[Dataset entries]
/-- The table of `len` bytes of command h: in the head from the host window, in a stack device from BULK once all of it is there (R196,
R288). -/
def tableBytes (h off len : Nat) (b : Both) : Option (List Byte) :=
  if b.1.head then some (winRead b.2 off len)
  else let l := bulkBytes b.1 h len; if l.length = len then some l else none

/-- Length of a plan table. -/
def planLen : Nat := 272

/-- BAL_PLAN's arguments (R196), but for the extent of the table. -/
def okBalPlan (c : Desc) : Bool := decide ((dWord c 2).toNat % 4 = 0) && zeroFrom c 3

/-- The entries of a plan table (Table BAL-2). -/
def planEntries (t : List Byte) : List (Nat × Nat × Nat) :=
  (upFrom 0 32).map (fun i => (tab16 t (16 + 8 * i), tab16 t (18 + 8 * i), tab16 t (20 + 8 * i)))

/-- A plan table's detail code (R197); 0 when every check passes. -/
def planDetail (k : Nat) (t : List Byte) : Nat :=
  let kind := tab8 t 6
  let es := planEntries t
  if tab32 t 0 ≠ 0x4E4C5042 ∨ tab16 t 4 ≠ 1 then 1
  else if 1 < kind ∨ tab8 t 7 ≠ 0 ∨ tab16 t 14 ≠ 0 ∨ (upFrom 0 32).any (fun i => tab16 t (22 + 8 * i) ≠ 0) then 2
  else if es.any (fun e => decide (256 < e.1)) then 3
  else if es.any (fun e => decide (e.1 ≠ 0) && decide (e.2.2 = 0)) then 4
  else if kind = 1 ∧ es.any (fun e => decide (e.1 ≠ 0) && decide (e.2.1 = 0)) then 5
  else if (kind = 1 ∧ (tab16 t 12 = 0 ∨ 720 < tab16 t 12)) ∨ (kind = 0 ∧ (tab16 t 10 ≠ 0 ∨ tab16 t 12 ≠ 0)) then 6
  else if (es.drop k).any (fun e => decide (e.1 ≠ 0)) then 7
  else 0

/-- The plan of a table. -/
def planOf (t : List Byte) : BalPlan := ⟨tab16 t 8, tab16 t 10, tab16 t 12, planEntries t⟩

/-- The 8-byte result of BAL_PLAN (R197). -/
def planResult (t : List Byte) (detail : Nat) : List Byte :=
  leBytes 2 (tab16 t 8) ++ [BitVec.ofNat 8 (tab8 t 6), BitVec.ofNat 8 detail] ++
  wordBytes (cellMap (fun n => decide (((planEntries t).getD (n - 1) (0, 0, 0)).1 ≠ 0)))

/-- A cell under a new plan: its full time limit, no test yet (R198, R201). The 10 s hold and what was sensed stay. -/
def BalCell.fresh (c : BalCell) : BalCell :=
  { c with done := false, exp := false, stuck := false, tested := false, hits := 0, ran := 0, was := false }

/-- Install an awake plan: every cell restarts with its full time limit; the 10 s hold of R205 runs on (R198, R205). -/
def installAwake (p : BalPlan) (d : Dev) : Dev :=
  let cells := each (fun n m => kset BalCell.init m n
    (balCell d n).fresh) (upFrom 1 32) d.ba.cells
  let since := each (fun n m => kset 0 m n d.now) (upFrom 1 32) d.me.estAt
  let d := endTest d
  balUpdate { d with
    ba := { d.ba with plan := some p, cells := cells }
    me := { d.me with estAt := since } }

/-- The table of a BAL_PLAN is checked and installed (R197, R198). -/
def balPlan (h : Nat) (t : List Byte) (d : Dev) : Dev :=
  if ncells d = 0 then finish h St.deniedState [] d
  else
    let k := planDetail (ncells d) t
    if k ≠ 0 then finish h St.checkFail (planResult t k) d
    else
      let d := if tab8 t 6 = 1 then { d with ba := { d.ba with gzPlan := some (planOf t) } } else installAwake (planOf t) d
      finish h St.done (planResult t 0) d

/-- BAL_PLAN (R196 to R198, R201): in the head the table at OFFSET of the host window, in a stack device the one that BULK brought; before
it has all arrived nothing happens. -/
def execBalPlan (t : Time) (h : Nat) (c : Desc) (s : State) : Host.Outcome State Fault Refusal :=
  actOpH 0x20 okBalPlan t c (fun b => match tableBytes h (dWord c 2).toNat planLen b with
    | some tab => (balPlan h tab b.1, b.2)
    | none => b) s

/-- A cell without a plan: what holds it under R205 and what was sensed stay. -/
def BalCell.dropped (c : BalCell) : BalCell := { BalCell.init with hold := c.hold, stuck := c.stuck, ion := c.ion, ron := c.ron }

/-- The awake plan is discarded: every switch opens (R199). -/
def dropAwake (d : Dev) : Dev :=
  let cells := each (fun n m => kset BalCell.init m n (balCell d n).dropped) (upFrom 1 32) d.ba.cells
  let d := endTest d
  balUpdate { d with ba := { d.ba with plan := none, cells := cells, gaps := [] } }

/-- BAL_STOP's arguments (R199). -/
def okBalStop (c : Desc) : Bool := decide (dFld c 2 1 0 ≠ 3) && zeroFrom c 3

/-- Discard the plans that WHICH names (R199). -/
def balStop (c : Desc) (d : Dev) : Dev :=
  let w := dFld c 2 1 0
  let d := if w = 1 then d else dropAwake d
  if w = 0 then d else { d with ba := { d.ba with gzPlan := none } }

/-- BAL_STOP (R199). -/
def execBalStop (t : Time) (h : Nat) (c : Desc) (s : State) : Host.Outcome State Fault Refusal :=
  actOp 0x21 okBalStop t c (fun d => finish h St.done [] (balStop c d)) s

/-! ### Charge (R211) -/

/-- BAL_REXT.RES. -/
def rext (d : Dev) : Nat := regFld d R.balRext 15 0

▸ Exercise description: For this exercise, copy every line of the data that holds "upFrom".

▸ Result of this exercise:
  (upFrom 0 32).map (fun i => (tab16 t (16 + 8 * i), tab16 t (18 + 8 * i), tab16 t (20 + 8 * i)))
  else if 1 < kind ∨ tab8 t 7 ≠ 0 ∨ tab16 t 14 ≠ 0 ∨ (upFrom 0 32).any (fun i => tab16 t (22 + 8 * i) ≠ 0) then 2
    (balCell d n).fresh) (upFrom 1 32) d.ba.cells
  let since := each (fun n m => kset 0 m n d.now) (upFrom 1 32) d.me.estAt
  let cells := each (fun n m => kset BalCell.init m n (balCell d n).dropped) (upFrom 1 32) d.ba.cells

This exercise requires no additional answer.